* [TASK INSTRUCTIONS]
Pick out all lines of the entries that include the word "clearTableSlot" and copy them.
═══ EXERCISE MATERIALS
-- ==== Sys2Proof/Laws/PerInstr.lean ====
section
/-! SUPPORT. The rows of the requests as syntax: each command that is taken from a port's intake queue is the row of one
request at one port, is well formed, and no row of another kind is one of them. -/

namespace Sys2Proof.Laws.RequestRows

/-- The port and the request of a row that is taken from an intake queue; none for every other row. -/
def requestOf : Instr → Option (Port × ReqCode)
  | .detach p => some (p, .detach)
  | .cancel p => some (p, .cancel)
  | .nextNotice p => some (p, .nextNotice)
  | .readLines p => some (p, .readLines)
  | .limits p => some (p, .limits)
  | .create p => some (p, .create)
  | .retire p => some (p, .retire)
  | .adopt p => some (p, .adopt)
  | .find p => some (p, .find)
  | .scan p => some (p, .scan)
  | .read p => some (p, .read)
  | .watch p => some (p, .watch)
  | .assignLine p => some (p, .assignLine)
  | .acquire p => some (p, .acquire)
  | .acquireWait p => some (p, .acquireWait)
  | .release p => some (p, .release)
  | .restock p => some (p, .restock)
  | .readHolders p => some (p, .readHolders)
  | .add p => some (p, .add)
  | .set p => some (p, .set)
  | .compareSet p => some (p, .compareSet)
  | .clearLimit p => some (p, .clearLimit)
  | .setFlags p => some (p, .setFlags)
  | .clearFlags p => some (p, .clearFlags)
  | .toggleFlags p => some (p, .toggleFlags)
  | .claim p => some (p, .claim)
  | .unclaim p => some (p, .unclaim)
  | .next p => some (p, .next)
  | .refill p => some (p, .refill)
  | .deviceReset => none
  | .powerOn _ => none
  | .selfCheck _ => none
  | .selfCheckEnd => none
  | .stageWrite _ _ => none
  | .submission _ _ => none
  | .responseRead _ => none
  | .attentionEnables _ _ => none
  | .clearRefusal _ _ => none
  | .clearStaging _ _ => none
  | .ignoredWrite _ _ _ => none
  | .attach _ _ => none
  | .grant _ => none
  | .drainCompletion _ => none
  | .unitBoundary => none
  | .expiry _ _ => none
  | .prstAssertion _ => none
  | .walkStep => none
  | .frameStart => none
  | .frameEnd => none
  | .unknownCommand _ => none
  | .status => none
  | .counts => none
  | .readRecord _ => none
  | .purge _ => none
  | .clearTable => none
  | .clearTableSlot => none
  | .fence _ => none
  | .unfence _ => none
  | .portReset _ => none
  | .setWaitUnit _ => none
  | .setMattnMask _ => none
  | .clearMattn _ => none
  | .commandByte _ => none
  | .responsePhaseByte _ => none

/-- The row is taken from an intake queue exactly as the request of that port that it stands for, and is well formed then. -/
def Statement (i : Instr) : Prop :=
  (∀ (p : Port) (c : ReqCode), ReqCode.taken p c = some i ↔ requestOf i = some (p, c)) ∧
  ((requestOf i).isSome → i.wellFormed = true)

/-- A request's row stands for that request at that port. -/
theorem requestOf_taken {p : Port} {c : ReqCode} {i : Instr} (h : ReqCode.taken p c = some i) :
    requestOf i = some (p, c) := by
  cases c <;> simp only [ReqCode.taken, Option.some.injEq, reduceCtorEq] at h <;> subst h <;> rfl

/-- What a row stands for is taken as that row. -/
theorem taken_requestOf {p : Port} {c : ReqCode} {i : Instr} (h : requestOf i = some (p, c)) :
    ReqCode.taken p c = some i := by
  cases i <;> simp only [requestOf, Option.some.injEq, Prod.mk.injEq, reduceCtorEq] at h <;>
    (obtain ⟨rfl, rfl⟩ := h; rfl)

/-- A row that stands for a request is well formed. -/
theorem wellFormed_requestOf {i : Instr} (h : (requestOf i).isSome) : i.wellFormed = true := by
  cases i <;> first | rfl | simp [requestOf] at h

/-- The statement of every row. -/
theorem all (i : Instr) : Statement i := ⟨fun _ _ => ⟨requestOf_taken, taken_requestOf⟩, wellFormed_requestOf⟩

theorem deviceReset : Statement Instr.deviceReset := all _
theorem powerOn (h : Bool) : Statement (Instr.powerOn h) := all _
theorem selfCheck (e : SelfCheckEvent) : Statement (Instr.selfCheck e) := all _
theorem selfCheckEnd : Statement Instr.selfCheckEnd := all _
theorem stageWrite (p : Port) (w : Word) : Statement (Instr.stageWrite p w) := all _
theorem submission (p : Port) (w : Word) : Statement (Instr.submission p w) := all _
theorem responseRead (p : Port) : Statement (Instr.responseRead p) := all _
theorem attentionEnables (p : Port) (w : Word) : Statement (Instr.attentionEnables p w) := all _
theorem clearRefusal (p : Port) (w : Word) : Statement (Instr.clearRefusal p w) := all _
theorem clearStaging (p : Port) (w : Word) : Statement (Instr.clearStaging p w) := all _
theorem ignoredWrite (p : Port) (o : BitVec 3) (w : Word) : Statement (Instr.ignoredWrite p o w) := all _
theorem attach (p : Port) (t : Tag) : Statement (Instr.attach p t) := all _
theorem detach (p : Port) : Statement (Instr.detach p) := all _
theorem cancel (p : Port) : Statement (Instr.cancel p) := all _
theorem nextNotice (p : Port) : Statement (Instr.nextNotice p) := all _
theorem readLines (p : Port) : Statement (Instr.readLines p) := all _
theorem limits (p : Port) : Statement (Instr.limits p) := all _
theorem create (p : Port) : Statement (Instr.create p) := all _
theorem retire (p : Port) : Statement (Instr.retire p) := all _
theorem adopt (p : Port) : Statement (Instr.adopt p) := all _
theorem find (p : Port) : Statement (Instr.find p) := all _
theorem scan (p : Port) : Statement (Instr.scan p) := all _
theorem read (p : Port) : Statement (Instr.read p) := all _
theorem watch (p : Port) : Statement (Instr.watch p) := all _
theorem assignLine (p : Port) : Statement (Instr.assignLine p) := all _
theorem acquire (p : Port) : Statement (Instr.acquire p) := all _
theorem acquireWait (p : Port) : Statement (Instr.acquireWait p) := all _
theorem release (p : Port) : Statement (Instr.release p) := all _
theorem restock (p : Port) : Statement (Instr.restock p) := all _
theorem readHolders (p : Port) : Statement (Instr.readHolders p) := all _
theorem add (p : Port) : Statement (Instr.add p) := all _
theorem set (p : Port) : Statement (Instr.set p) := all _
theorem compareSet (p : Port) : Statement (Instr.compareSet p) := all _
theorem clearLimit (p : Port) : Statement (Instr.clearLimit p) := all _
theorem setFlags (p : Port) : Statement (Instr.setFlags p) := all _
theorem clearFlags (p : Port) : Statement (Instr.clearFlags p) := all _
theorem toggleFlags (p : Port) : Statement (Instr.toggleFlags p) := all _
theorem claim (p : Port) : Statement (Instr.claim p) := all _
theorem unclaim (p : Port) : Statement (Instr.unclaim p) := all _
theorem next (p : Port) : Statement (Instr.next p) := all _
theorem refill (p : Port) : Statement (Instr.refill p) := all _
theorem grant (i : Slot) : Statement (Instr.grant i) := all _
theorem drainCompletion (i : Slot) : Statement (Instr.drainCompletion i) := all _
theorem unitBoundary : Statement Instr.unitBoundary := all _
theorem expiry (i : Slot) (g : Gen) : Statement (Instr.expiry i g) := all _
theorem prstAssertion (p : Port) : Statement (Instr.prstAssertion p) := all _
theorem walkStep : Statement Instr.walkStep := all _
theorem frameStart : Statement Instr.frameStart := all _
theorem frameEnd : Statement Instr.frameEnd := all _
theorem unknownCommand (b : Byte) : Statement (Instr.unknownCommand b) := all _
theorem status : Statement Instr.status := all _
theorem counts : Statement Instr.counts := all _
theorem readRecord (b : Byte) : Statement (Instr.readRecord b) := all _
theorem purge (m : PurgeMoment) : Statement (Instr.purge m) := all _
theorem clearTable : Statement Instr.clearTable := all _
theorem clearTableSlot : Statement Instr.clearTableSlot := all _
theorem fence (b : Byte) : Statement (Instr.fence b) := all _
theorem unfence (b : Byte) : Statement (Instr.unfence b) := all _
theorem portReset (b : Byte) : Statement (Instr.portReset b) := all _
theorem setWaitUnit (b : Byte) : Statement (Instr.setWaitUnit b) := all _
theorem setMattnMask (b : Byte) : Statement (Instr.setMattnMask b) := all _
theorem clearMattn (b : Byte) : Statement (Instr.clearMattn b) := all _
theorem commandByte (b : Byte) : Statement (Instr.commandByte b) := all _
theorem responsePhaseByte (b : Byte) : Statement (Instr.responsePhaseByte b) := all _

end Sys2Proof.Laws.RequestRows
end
══════
* [TASK RESULT]
  | .clearTableSlot => none
theorem clearTableSlot : Statement Instr.clearTableSlot := all _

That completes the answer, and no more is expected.